BEGIN
@[simp] theorem holdGone_arbiter (l : Lane) (h : Nat) (s : State) : (holdGone l h s).arbiter = s.arbiter := rfl
@[simp] theorem holdGone_engine (l : Lane) (h : Nat) (s : State) : (holdGone l h s).engine = s.engine := rfl
@[simp] theorem holdGone_deadlines (l : Lane) (h : Nat) (s : State) : (holdGone l h s).deadlines = s.deadlines := rfl
@[simp] theorem holdGone_period (l : Lane) (h : Nat) (s : State) : (holdGone l h s).period = s.period := rfl
@[simp] theorem holdGone_journal (l : Lane) (h : Nat) (s : State) : (holdGone l h s).journal = s.journal := rfl
@[simp] theorem holdGone_notices (l : Lane) (h : Nat) (s : State) : (holdGone l h s).notices = s.notices := rfl
@[simp] theorem holdGone_config (l : Lane) (h : Nat) (s : State) : (holdGone l h s).config = s.config := rfl
@[simp] theorem holdGone_restore (l : Lane) (h : Nat) (s : State) : (holdGone l h s).restore = s.restore := rfl
@[simp] theorem holdGone_memory (l : Lane) (h : Nat) (s : State) : (holdGone l h s).memory = s.memory := rfl
@[simp] theorem holdGone_pending (l : Lane) (h : Nat) (s : State) : (holdGone l h s).pending = s.pending := rfl

/-! ## Store fault -/

@[simp] theorem enterFault_arbiter (k : Option Nat) (s : State) : (enterFault k s).arbiter = s.arbiter := by
  simp [enterFault]
@[simp] theorem enterFault_deadlines (k : Option Nat) (s : State) : (enterFault k s).deadlines = s.deadlines := by
  simp [enterFault]
@[simp] theorem enterFault_period (k : Option Nat) (s : State) : (enterFault k s).period = s.period := by
  simp [enterFault]
@[simp] theorem enterFault_config (k : Option Nat) (s : State) : (enterFault k s).config = s.config := by
  simp [enterFault]
@[simp] theorem enterFault_restore (k : Option Nat) (s : State) : (enterFault k s).restore = s.restore := by
  simp [enterFault]
@[simp] theorem enterFault_memory (k : Option Nat) (s : State) : (enterFault k s).memory = s.memory := by
  simp [enterFault]
@[simp] theorem enterFault_pending (k : Option Nat) (s : State) : (enterFault k s).pending = s.pending := by
  simp [enterFault]

/-! ## Records taken -/

@[simp] theorem refreshNamed_lanes (b : RecordBody) (s : State) : (refreshNamed b s).lanes = s.lanes := by
  unfold refreshNamed; split <;> simp
@[simp] theorem refreshNamed_arbiter (b : RecordBody) (s : State) : (refreshNamed b s).arbiter = s.arbiter := by
  unfold refreshNamed; split <;> simp
@[simp] theorem refreshNamed_deadlines (b : RecordBody) (s : State) : (refreshNamed b s).deadlines = s.deadlines := by
  unfold refreshNamed; split <;> simp
@[simp] theorem refreshNamed_period (b : RecordBody) (s : State) : (refreshNamed b s).period = s.period := by
  unfold refreshNamed; split <;> simp
@[simp] theorem refreshNamed_journal (b : RecordBody) (s : State) : (refreshNamed b s).journal = s.journal := by
  unfold refreshNamed; split <;> simp
@[simp] theorem refreshNamed_notices (b : RecordBody) (s : State) : (refreshNamed b s).notices = s.notices := by
  unfold refreshNamed; split <;> simp
@[simp] theorem refreshNamed_config (b : RecordBody) (s : State) : (refreshNamed b s).config = s.config := by
  unfold refreshNamed; split <;> simp
@[simp] theorem refreshNamed_restore (b : RecordBody) (s : State) : (refreshNamed b s).restore = s.restore := by
  unfold refreshNamed; split <;> simp
@[simp] theorem refreshNamed_memory (b : RecordBody) (s : State) : (refreshNamed b s).memory = s.memory := by
  unfold refreshNamed; split <;> simp
@[simp] theorem refreshNamed_pending (b : RecordBody) (s : State) : (refreshNamed b s).pending = s.pending := by
  unfold refreshNamed; split <;> simp

@[simp] theorem applyRecord_lanes (b : RecordBody) (s : State) : (applyRecord b s).lanes = s.lanes := by
  simp [applyRecord]
@[simp] theorem applyRecord_arbiter (b : RecordBody) (s : State) : (applyRecord b s).arbiter = s.arbiter := by
  simp [applyRecord]
@[simp] theorem applyRecord_deadlines (b : RecordBody) (s : State) : (applyRecord b s).deadlines = s.deadlines := by
  simp [applyRecord]
@[simp] theorem applyRecord_period (b : RecordBody) (s : State) : (applyRecord b s).period = s.period := by
  simp [applyRecord]
@[simp] theorem applyRecord_journal (b : RecordBody) (s : State) : (applyRecord b s).journal = s.journal := by
  simp [applyRecord]
@[simp] theorem applyRecord_notices (b : RecordBody) (s : State) : (applyRecord b s).notices = s.notices := by
  simp [applyRecord]
@[simp] theorem applyRecord_config (b : RecordBody) (s : State) : (applyRecord b s).config = s.config := by
  simp [applyRecord]
@[simp] theorem applyRecord_restore (b : RecordBody) (s : State) : (applyRecord b s).restore = s.restore := by
  simp [applyRecord]
@[simp] theorem applyRecord_memory (b : RecordBody) (s : State) : (applyRecord b s).memory = s.memory := by
  simp [applyRecord]
@[simp] theorem applyRecord_pending (b : RecordBody) (s : State) : (applyRecord b s).pending = s.pending := by
  simp [applyRecord]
END
• **Assignment**: Nothing added, nothing dropped: copy the data above.

• **Completed task**:
@[simp] theorem holdGone_arbiter (l : Lane) (h : Nat) (s : State) : (holdGone l h s).arbiter = s.arbiter := rfl
@[simp] theorem holdGone_engine (l : Lane) (h : Nat) (s : State) : (holdGone l h s).engine = s.engine := rfl
@[simp] theorem holdGone_deadlines (l : Lane) (h : Nat) (s : State) : (holdGone l h s).deadlines = s.deadlines := rfl
@[simp] theorem holdGone_period (l : Lane) (h : Nat) (s : State) : (holdGone l h s).period = s.period := rfl
@[simp] theorem holdGone_journal (l : Lane) (h : Nat) (s : State) : (holdGone l h s).journal = s.journal := rfl
@[simp] theorem holdGone_notices (l : Lane) (h : Nat) (s : State) : (holdGone l h s).notices = s.notices := rfl
@[simp] theorem holdGone_config (l : Lane) (h : Nat) (s : State) : (holdGone l h s).config = s.config := rfl
@[simp] theorem holdGone_restore (l : Lane) (h : Nat) (s : State) : (holdGone l h s).restore = s.restore := rfl
@[simp] theorem holdGone_memory (l : Lane) (h : Nat) (s : State) : (holdGone l h s).memory = s.memory := rfl
@[simp] theorem holdGone_pending (l : Lane) (h : Nat) (s : State) : (holdGone l h s).pending = s.pending := rfl

/-! ## Store fault -/

@[simp] theorem enterFault_arbiter (k : Option Nat) (s : State) : (enterFault k s).arbiter = s.arbiter := by
  simp [enterFault]
@[simp] theorem enterFault_deadlines (k : Option Nat) (s : State) : (enterFault k s).deadlines = s.deadlines := by
  simp [enterFault]
@[simp] theorem enterFault_period (k : Option Nat) (s : State) : (enterFault k s).period = s.period := by
  simp [enterFault]
@[simp] theorem enterFault_config (k : Option Nat) (s : State) : (enterFault k s).config = s.config := by
  simp [enterFault]
@[simp] theorem enterFault_restore (k : Option Nat) (s : State) : (enterFault k s).restore = s.restore := by
  simp [enterFault]
@[simp] theorem enterFault_memory (k : Option Nat) (s : State) : (enterFault k s).memory = s.memory := by
  simp [enterFault]
@[simp] theorem enterFault_pending (k : Option Nat) (s : State) : (enterFault k s).pending = s.pending := by
  simp [enterFault]

/-! ## Records taken -/

@[simp] theorem refreshNamed_lanes (b : RecordBody) (s : State) : (refreshNamed b s).lanes = s.lanes := by
  unfold refreshNamed; split <;> simp
@[simp] theorem refreshNamed_arbiter (b : RecordBody) (s : State) : (refreshNamed b s).arbiter = s.arbiter := by
  unfold refreshNamed; split <;> simp
@[simp] theorem refreshNamed_deadlines (b : RecordBody) (s : State) : (refreshNamed b s).deadlines = s.deadlines := by
  unfold refreshNamed; split <;> simp
@[simp] theorem refreshNamed_period (b : RecordBody) (s : State) : (refreshNamed b s).period = s.period := by
  unfold refreshNamed; split <;> simp
@[simp] theorem refreshNamed_journal (b : RecordBody) (s : State) : (refreshNamed b s).journal = s.journal := by
  unfold refreshNamed; split <;> simp
@[simp] theorem refreshNamed_notices (b : RecordBody) (s : State) : (refreshNamed b s).notices = s.notices := by
  unfold refreshNamed; split <;> simp
@[simp] theorem refreshNamed_config (b : RecordBody) (s : State) : (refreshNamed b s).config = s.config := by
  unfold refreshNamed; split <;> simp
@[simp] theorem refreshNamed_restore (b : RecordBody) (s : State) : (refreshNamed b s).restore = s.restore := by
  unfold refreshNamed; split <;> simp
@[simp] theorem refreshNamed_memory (b : RecordBody) (s : State) : (refreshNamed b s).memory = s.memory := by
  unfold refreshNamed; split <;> simp
@[simp] theorem refreshNamed_pending (b : RecordBody) (s : State) : (refreshNamed b s).pending = s.pending := by
  unfold refreshNamed; split <;> simp

@[simp] theorem applyRecord_lanes (b : RecordBody) (s : State) : (applyRecord b s).lanes = s.lanes := by
  simp [applyRecord]
@[simp] theorem applyRecord_arbiter (b : RecordBody) (s : State) : (applyRecord b s).arbiter = s.arbiter := by
  simp [applyRecord]
@[simp] theorem applyRecord_deadlines (b : RecordBody) (s : State) : (applyRecord b s).deadlines = s.deadlines := by
  simp [applyRecord]
@[simp] theorem applyRecord_period (b : RecordBody) (s : State) : (applyRecord b s).period = s.period := by
  simp [applyRecord]
@[simp] theorem applyRecord_journal (b : RecordBody) (s : State) : (applyRecord b s).journal = s.journal := by
  simp [applyRecord]
@[simp] theorem applyRecord_notices (b : RecordBody) (s : State) : (applyRecord b s).notices = s.notices := by
  simp [applyRecord]
@[simp] theorem applyRecord_config (b : RecordBody) (s : State) : (applyRecord b s).config = s.config := by
  simp [applyRecord]
@[simp] theorem applyRecord_restore (b : RecordBody) (s : State) : (applyRecord b s).restore = s.restore := by
  simp [applyRecord]
@[simp] theorem applyRecord_memory (b : RecordBody) (s : State) : (applyRecord b s).memory = s.memory := by
  simp [applyRecord]
@[simp] theorem applyRecord_pending (b : RecordBody) (s : State) : (applyRecord b s).pending = s.pending := by
  simp [applyRecord]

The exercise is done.